NunslcleughSpring-born calves are weaned in November and December, while autumn calves are taken from their dams by the end of July. They leave the farm at an average 12-14 months old, weighing around 400kg. Harry points out that Limousin-type stores are in good demand in the marketplace, often averaging £50/head more than other breeds.
“Good store cattle production starts with breeding, and then it’s up to us to make sure the animals have an adequate diet in front of them. We like to sell between 90-100 cattle at the October sales in Longtown, then market the rest in January, February and March at Carlisle auction,” he explains.

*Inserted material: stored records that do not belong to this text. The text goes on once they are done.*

theorem decodedBits_pulsesOf_getLsbD (f : Frame) (n : Nat) (hn : n ≤ 40) (i : Nat) (hi : i < 40) :
    (decodedBits (pulsesOf f) n).getLsbD i = (decide (i < n) && f.getLsbD (40 - n + i)) := by
  induction n generalizing i with
  | zero => simp [decodedBits]
  | succ n ih =>
    rw [decodedBits, shiftIn_getLsbD, bitOf_pulsesOf f (by omega)]
    by_cases h0 : i = 0
    · subst h0
      simp
    · rw [if_neg h0, ih (by omega) (i - 1) (by omega), show 40 - n + (i - 1) = 40 - (n + 1) + i by omega]
      simp [hi, show i - 1 < n ↔ i < n + 1 by omega]

/-- 40 decode steps over the pulses of W_ref give the frame. -/
theorem decodedBits_pulsesOf (f : Frame) : decodedBits (pulsesOf f) 40 = f := by
  apply BitVec.eq_of_getLsbD_eq
  intro i hi
  rw [decodedBits_pulsesOf_getLsbD f 40 (by omega) i hi]
  simp [hi]

/-- DECODE after the bits 0, 0, 1 of E3's frame. -/
theorem inv_decoding : Inv (decodeAt 3 1#40) where
  legalState := by decide
  phaseRange := by decide
  bitRange := by decide
  budgetLegal := by decide
  startLowLegal := by decide
  cntStartLow := by decide
  cntWait := by decide
  captured := by decide
  capturedAll := fun _ _ hi => (pulsesOf_spec _ hi).1
  srCleared := by decide
  srDecoding := fun _ => ⟨by decide, fun _ hi => (pulsesOf_spec _ (Nat.lt_trans hi (by decide))).2.2⟩
  srDecoded := by decide
  lfGood := by decide
  busyFlags := by decide
  okFlags := by decide
  errFlags := by decide
  errBitRange := by decide
  errBitZero := by decide
  prescRange := Nat.succ_pos _
  syncRange := Nat.two_pow_pos _

/-- FINISH with any received frame. -/
theorem inv_finishing (f : Frame) : Inv (finishWith f) where
  legalState := ⟨nofun, nofun⟩
  phaseRange := by simp [finishWith]
  bitRange := by simp [finishWith]
  budgetLegal := inv_started.budgetLegal
  startLowLegal := inv_started.startLowLegal
  cntStartLow := nofun
  cntWait := nofun
  captured := nofun
  capturedAll := fun _ _ hi => (pulsesOf_spec f hi).1
  srCleared := by simp [finishWith]
  srDecoding := nofun
  srDecoded := fun _ => ⟨(decodedBits_pulsesOf f).symm, fun _ hi => (pulsesOf_spec f hi).2.2⟩
  lfGood := inv_started.lfGood
  busyFlags := fun _ => ⟨rfl, rfl, rfl, rfl⟩
  okFlags := nofun
  errFlags := fun h => absurd rfl h
  errBitRange := inv_started.errBitRange
  errBitZero := fun _ _ => rfl
  prescRange := Nat.succ_pos _
  syncRange := Nat.two_pow_pos _

/-! ## Witnesses: for each obligation with hypotheses, a state and operands that meet them, one for each clause -/

/-- An idle line with no transaction and no reset, the line at `ext`. -/
def quietPins (ext : Bool) : Pins := ⟨true, none, ext⟩

theorem witness_ResetLeavesTheTableValues :
    ∃ s t : State, s ≠ t ∧ perform .reset s = .next t := ⟨started, State.reset, by decide, rfl⟩

theorem witness_StepRunsTheDecodedOperation :
    (∃ (s : State) (t : TxWord) (rest : List Event), s.inbox = .host t :: rest) ∧
    (∃ (s : State) (l : Bool) (rest : List Event), s.inbox = .tick l :: rest ∧ s.st = .wait) ∧
    (∃ (s : State) (l : Bool) (rest : List Event), s.inbox = .tick l :: rest ∧ s.st ≠ .wait) :=
  ⟨⟨{ started with inbox := [.host 0x08400000000#41, .reset] }, _, _, rfl⟩,
    ⟨{ waiting with inbox := [.tick true] }, _, _, rfl, rfl⟩,
    ⟨{ started with inbox := [.tick false] }, _, _, rfl, nofun⟩⟩

theorem witness_StepPerformsTheOtherEvents :
    (∃ (s : State) (rest : List Event), s.inbox = .reset :: rest) ∧
    (∃ (s : State) (a : Access) (rest : List Event), s.inbox = .access a :: rest) ∧
    (∃ (s : State) (p : Pins) (rest : List Event), s.inbox = .cycle p :: rest) ∧
    (∃ s : State, s.inbox = []) :=
  ⟨⟨{ started with inbox := [.reset] }, _, rfl⟩,
    ⟨{ started with inbox := [.access ⟨false, 0b10#2, Config.base, 0#32⟩] }, _, _, rfl⟩,
    ⟨{ started with inbox := [.cycle (quietPins true)] }, _, _, rfl⟩, ⟨started, rfl⟩⟩

theorem witness_FetchWordRunsItsOperation :
    decodeTableWord 48 0x18000000001 = some (.wrCtrl 1#32) ∧ 32 < 48 ∧
    decodeTableWord 8 0b011 = some .tickWait ∧ 8 ≤ 32 := by decide

theorem witness_QueuedEventsRunInOrder :
    ∃ (es rest : List Event) (s t : State), es ≠ [] ∧ runEvents es { s with inbox := rest } = .next t :=
  ⟨[.host 0x18000000001#41, .tick true, .reset], [.tick false], afterE3, { State.reset with inbox := [.tick false] },
    by decide, rfl⟩

theorem witness_DecodeOfEncodeIsTheInstruction :
    wellFormed (.rdReserved 0x20#6 0#32) = true ∧ wellFormed (.wrReserved 0x3C#6 1#32) = true ∧
    wellFormed (.busErrSubword true 0b01#2 0x3F#6 1#32) = true ∧ wellFormed (.busErrOffOdd false 0x3F#6 0#32) = true ∧
    wellFormed (.busErrOffHalf false 0x3E#6 0#32) = true ∧ wellFormed (.tickIllegal true) = true := by decide

/-- The hypothesis of `rowReads`, at a word with all data bits set. -/
theorem witness_rowReads :
    0x080FFFFFFFF#41 &&& 0x1FF00000000#41 = 0x08000000000#41 ∧
    0x19CFFFFFFFF#41 &&& 0x1FF00000000#41 = 0x19C00000000#41 := by decide

theorem witness_CtrlAndReservedReadsAnswerZero :
    0x0A0FFFFFFFF#41 &&& 0x1E300000000#41 = 0x0A000000000#41 ∧
    0x0BC00000000#41 &&& 0x1E300000000#41 = 0x0A000000000#41 := by decide

theorem witness_StatusReadReturnsTheFlags : ∃ s : State, Inv s ∧ s.st ≠ .idle := ⟨waiting, inv_waiting, nofun⟩

theorem witness_DataReadsReturnTheFrameBytes : ∃ s : State, Inv s ∧ s.lf ≠ 0 := ⟨started, inv_started, by decide⟩

theorem witness_CtrlWriteStartsOnlyWhenIdle :
    (∃ (d : Word) (s : State), d.getLsbD 0 = true ∧ s.st = .idle) ∧
    (∃ (d : Word) (s : State), d.getLsbD 0 = false ∧ s.st = .idle) ∧
    (∃ (d : Word) (s : State), d.getLsbD 0 = true ∧ s.st ≠ .idle) :=
  ⟨⟨0xFFFFFFFF#32, afterE3, by decide, rfl⟩, ⟨0xFFFFFFFE#32, afterE3, by decide, rfl⟩,
    ⟨1#32, started, by decide, nofun⟩⟩

theorem witness_ConfigWritesClampAndAreIgnoredWhileBusy :
    (∃ s : State, s.st = .idle) ∧ ∃ s : State, s.st ≠ .idle := ⟨⟨afterE3, rfl⟩, ⟨started, nofun⟩⟩

theorem witness_ReadOnlyAndReservedWritesAreIgnored :
    0x1A000000001#41 &&& 0x1E300000000#41 = 0x1A000000000#41 ∧
    0x1BCFFFFFFFF#41 &&& 0x1E300000000#41 = 0x1A000000000#41 := by decide

theorem witness_RefusedTransactionsOnlyAnswerAnError :
    isRefused 0x10000000001#41 ∧ isRefused 0x0C000000000#41 ∧ isRefused 0x08500000000#41 ∧
    isRefused 0x18600000001#41 := by
  unfold isRefused
  decide

theorem witness_AcceptedTransactionsAnswerWithoutError :
    (∃ t : TxWord, ¬ isRefused t ∧ txW t = true) ∧ ∃ t : TxWord, ¬ isRefused t ∧ txW t = false := by
  unfold isRefused
  exact ⟨⟨0x18000000001#41, by decide⟩, ⟨0x0BC00000000#41, by decide⟩⟩

theorem witness_ReadsHaveNoSideEffects :
    (∃ (t : TxWord) (s u : State), runTransaction t s = .next u ∧ txW t = false) ∧
    ∃ (t : TxWord) (s u : State), runTransaction t s = .next u ∧ txW t = true ∧ 16 ≤ (txOff t).toNat :=
  ⟨⟨0x08400000000#41, afterE3, _, rfl, by decide⟩, ⟨0x19000000001#41, afterE3, _, rfl, by decide, by decide⟩⟩

theorem witness_WindowBytesAreLittleEndianLanes :
    (∃ (t : TxWord) (s u : State) (i : Nat), ¬ isRefused t ∧ txW t = false ∧ i < 4 ∧
      runTransaction t s = .next u) ∧ (4 < 5 ∧ 0x20 ≤ 0x20) := by
  unfold isRefused
  exact ⟨⟨0x09000000000#41, afterE3, _, 3, by decide, by decide, by decide, rfl⟩, by decide⟩

theorem witness_OnlyWindowAddressesReachTheBlock :
    (∃ (a : Access) (off : BitVec 6), a.addr = Config.base + off.toNat ∧ off = 0x3F#6) ∧
    ∃ a : Access, a.addr < Config.base ∨ Config.base + 64 ≤ a.addr :=
  ⟨⟨⟨false, 0b10#2, Config.base + 0x3F, 0#32⟩, 0x3F#6, rfl, rfl⟩,
    ⟨⟨false, 0b10#2, Config.base + 64, 0#32⟩, .inr (Nat.le_refl _)⟩⟩

theorem witness_InternalStateCannotReachTheHost :
    ∃ (t : TxWord) (s₁ s₂ u₁ : State), s₁ ≠ s₂ ∧ hostVisibleEq s₁ s₂ ∧ runTransaction t s₁ = .next u₁ :=
  ⟨0x08400000000#41, waiting, decodeAt 3 1#40, _, by decide, ⟨rfl, rfl, rfl, rfl, rfl, rfl, rfl, rfl, rfl⟩, rfl⟩

theorem witness_BusyTransactionsOnlyClearDone :
    ∃ (t : TxWord) (s u : State), s.st ≠ .idle ∧ runTransaction t s = .next u :=
  ⟨0x18400000002#41, waiting, _, nofun, rfl⟩

theorem witness_IdleTicksChangeNothing : ∃ s : State, s.st = .idle := ⟨afterE3, rfl⟩

theorem witness_StartLowLastsItsTicks :
    (∃ s : State, s.cnt.toNat + 1 = s.startLowMs.toNat * 1000) ∧
    (∃ s : State, s.cnt.toNat + 1 ≠ s.startLowMs.toNat * 1000) ∧
    (∃ (levels : List Bool) (s : State), s.st = .startLow ∧ s.cnt = 0 ∧
      levels.length < s.startLowMs.toNat * 1000) ∧
    ∃ (levels : List Bool) (s : State), s.st = .startLow ∧ s.cnt = 0 ∧ 1 ≤ s.startLowMs.toNat ∧
      levels.length = s.startLowMs.toNat * 1000 :=
  ⟨⟨{ started with cnt := 17999 }, by decide⟩, ⟨{ started with cnt := 17998 }, by decide⟩,
    ⟨List.replicate 17999 true, started, rfl, rfl, by rw [List.length_replicate]; decide⟩,
    ⟨List.replicate 18000 true, started, rfl, rfl, by decide, by rw [List.length_replicate]; decide⟩⟩

theorem witness_ReleaseTickEntersPhaseZero : ∃ s : State, s.st = .release := ⟨releasing, rfl⟩

theorem witness_StartConditionHasItsCycleLengths :
    ∃ (s : State) (t : TxWord) (d : Word) (a b c : List Pins),
      Inv s ∧ s.st = .idle ∧ decodeBus t = .wrCtrl d ∧ d.getLsbD 0 = true ∧
      (∀ p ∈ a ++ b ++ c, p.rstN = true) ∧
      a.length < s.startLowMs.toNat * 1000 * Config.clkPerUs ∧
      (b.length = s.startLowMs.toNat * 1000 * Config.clkPerUs ∧
        b.length < (s.startLowMs.toNat * 1000 + 1) * Config.clkPerUs) ∧
      c.length = (s.startLowMs.toNat * 1000 + 1) * Config.clkPerUs := by
  have hP : 0 < Config.clkPerUs := Nat.succ_pos _
  refine ⟨afterE3, 0x18000000001#41, 1#32, [], List.replicate (18 * 1000 * Config.clkPerUs) (quietPins true),
    List.replicate ((18 * 1000 + 1) * Config.clkPerUs) (quietPins false), ?_, rfl, by decide, by decide, ?_, ?_, ?_, ?_⟩
  · exact { inv_started with
      legalState := ⟨nofun, nofun⟩
      cntStartLow := nofun
      cntWait := nofun
      captured := nofun
      capturedAll := by simp [afterE3]
      srCleared := by simp [afterE3]
      srDecoding := nofun
      srDecoded := nofun
      busyFlags := nofun
      okFlags := fun _ => ⟨rfl, rfl⟩ }
  · intro p hp
    simp only [List.nil_append, List.mem_append] at hp
    rcases hp with h | h <;> rw [List.eq_of_mem_replicate h] <;> rfl
  · simp [afterE3]
    exact hP
  · simp [afterE3, hP]
  · simp [afterE3]

/-- The three clauses, at both ends of the handshake's phases and at the last count of the budget. -/
theorem witness_HandshakePhaseEndsByTransitionOrFailure :
    (∃ s : State, s.ph.toNat = 2 ∧ s.dqS = decide (s.ph.toNat % 2 = 0) ∧ s.cnt.toNat + 1 < s.timeoutUs.toNat ∧
      s.cnt = 998) ∧
    (∃ s : State, s.ph.toNat = 0 ∧ s.dqS ≠ decide (s.ph.toNat % 2 = 0)) ∧
    ∃ s : State, s.ph.toNat = 1 ∧ s.dqS = decide (s.ph.toNat % 2 = 0) ∧ s.timeoutUs.toNat ≤ s.cnt.toNat + 1 ∧
      s.cnt = 999 :=
  ⟨⟨waitAt 2 998 true, by decide⟩, ⟨waitAt 0 0 false, by decide⟩, ⟨waitAt 1 999 false, by decide⟩⟩

/-- The five clauses, at the first, the last but one and the last capture phase. -/
theorem witness_CapturePhaseRecordsWidthOrSentinel :
    (∃ (s : State) (i : Fin 80), s.ph.toNat = i.val + 3 ∧ s.dqS = decide (s.ph.toNat % 2 = 0) ∧
      s.cnt.toNat + 1 < s.timeoutUs.toNat) ∧
    (∃ (s : State) (i : Fin 80), s.ph.toNat = i.val + 3 ∧ s.dqS ≠ decide (s.ph.toNat % 2 = 0) ∧ i.val < 79) ∧
    (∃ (s : State) (i : Fin 80), s.ph.toNat = i.val + 3 ∧ s.dqS ≠ decide (s.ph.toNat % 2 = 0) ∧ i.val = 79) ∧
    (∃ (s : State) (i : Fin 80), s.ph.toNat = i.val + 3 ∧ s.dqS = decide (s.ph.toNat % 2 = 0) ∧
      s.timeoutUs.toNat ≤ s.cnt.toNat + 1 ∧ i.val < 79) ∧
    ∃ (s : State) (i : Fin 80), s.ph.toNat = i.val + 3 ∧ s.dqS = decide (s.ph.toNat % 2 = 0) ∧
      s.timeoutUs.toNat ≤ s.cnt.toNat + 1 ∧ i.val = 79 :=
  ⟨⟨waitAt 3 998 false, 0, by decide⟩, ⟨waitAt 81 998 true, 78, by decide⟩, ⟨waitAt 82 998 false, 79, by decide⟩,
    ⟨waitAt 81 999 false, 78, by decide⟩, ⟨waitAt 82 999 true, 79, by decide⟩⟩

theorem witness_RecordedWidthIsTheSampleCount :
    (∃ (s : State) (i n : Nat), s.st = .wait ∧ i < 79 ∧ s.ph.toNat = i + 3 ∧ s.cnt.toNat ≤ n ∧
      n < s.timeoutUs.toNat) ∧
    ∃ (s : State) (i n : Nat), s.st = .wait ∧ i = 79 ∧ s.ph.toNat = i + 3 ∧ s.cnt.toNat ≤ n ∧
      n < s.timeoutUs.toNat :=
  ⟨⟨waitAt 3 1 false, 0, 999, by decide⟩, ⟨waitAt 82 1 true, 79, 1, by decide⟩⟩

/-- The shortest and the longest pulses of R174 at the reset configuration. -/
theorem witness_CleanWaveformIsCaptured :
    ∃ (s : State) (a0 a1 a2 : Nat) (m d : Nat → Nat), s.st = .wait ∧ s.ph = 0 ∧ s.cnt = 0 ∧
      a0 + 1 ≤ s.timeoutUs.toNat ∧ (1 ≤ a1 ∧ a1 + 1 ≤ s.timeoutUs.toNat) ∧
      (1 ≤ a2 ∧ a2 + 1 ≤ s.timeoutUs.toNat) ∧
      ∀ j < 40, 1 ≤ m j ∧ m j + 1 ≤ s.timeoutUs.toNat ∧ 1 ≤ d j ∧ d j + 1 ≤ s.timeoutUs.toNat :=
  ⟨waitAt 0 0 true, 0, 999, 1, fun _ => 1, fun _ => 999, rfl, rfl, rfl, by decide, by decide, by decide,
    fun _ _ => by dsimp only; decide⟩

theorem witness_SilentSensorFailsAfterTheBudget :
    ∃ s : State, s.st = .wait ∧ s.ph = 0 ∧ s.cnt = 0 ∧ 2 ≤ s.timeoutUs.toNat :=
  ⟨waitAt 0 0 true, rfl, rfl, rfl, by decide⟩

theorem witness_DecodeTickReconstructsOneBit :
    (∃ (s : State) (m d : Width), s.pw[2 * s.k.toNat]? = some (some m) ∧
      s.pw[2 * s.k.toNat + 1]? = some (some d) ∧ m = 0xFFFF#16) ∧
    (∃ (s : State) (m d : Width), s.pw[2 * s.k.toNat]? = some (some m) ∧
      s.pw[2 * s.k.toNat + 1]? = some (some d) ∧ m ≠ 0xFFFF#16 ∧ d = 0xFFFF#16) ∧
    (∃ (s : State) (m d : Width), s.pw[2 * s.k.toNat]? = some (some m) ∧
      s.pw[2 * s.k.toNat + 1]? = some (some d) ∧ m ≠ 0xFFFF#16 ∧ d ≠ 0xFFFF#16 ∧ s.k.toNat = 39) ∧
    ∃ (s : State) (m d : Width), s.pw[2 * s.k.toNat]? = some (some m) ∧
      s.pw[2 * s.k.toNat + 1]? = some (some d) ∧ m ≠ 0xFFFF#16 ∧ d ≠ 0xFFFF#16 ∧ s.k.toNat ≠ 39 :=
  ⟨⟨{ decodeAt 0 0 with pw := (pulsesOf frameE3).set 0 (some 0xFFFF#16) }, 0xFFFF#16, 27#16, by decide⟩,
    ⟨{ decodeAt 0 0 with pw := (pulsesOf frameE3).set 1 (some 0xFFFF#16) }, 50#16, 0xFFFF#16, by decide⟩,
    ⟨decodeAt 39 0x19000C02A7#40, 50#16, 70#16, by decide⟩, ⟨decodeAt 0 0, 50#16, 27#16, by decide⟩⟩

“We have a buyer who takes 50 of our calves every year. Our aim is to produce calves in even batches, which makes for easier management and suits the butchers better. We like good tops and quarters, and cattle that are easy to feed.”

Harry’s family came to Nuncleugh in 1946, but after leaving school he was sent out to work on various local holdings. He recalls that when he started working as a farm labourer in 1957, his weekly earnings were just 4 pounds 10 shillings – and he was paid only once every six months. Having returned to the family farm when his father died in 1970, he started off with 40 cattle and 300 ewes, building up the business slowly.

Despite Harry’s conviction that beef production has a good future in this country, he stresses that it is important not to become complacent.
“It is no good sitting back and thinking you’ve arrived at your goal. You need to keep striving to improve all the time – I think that’s the only way forward,” he says.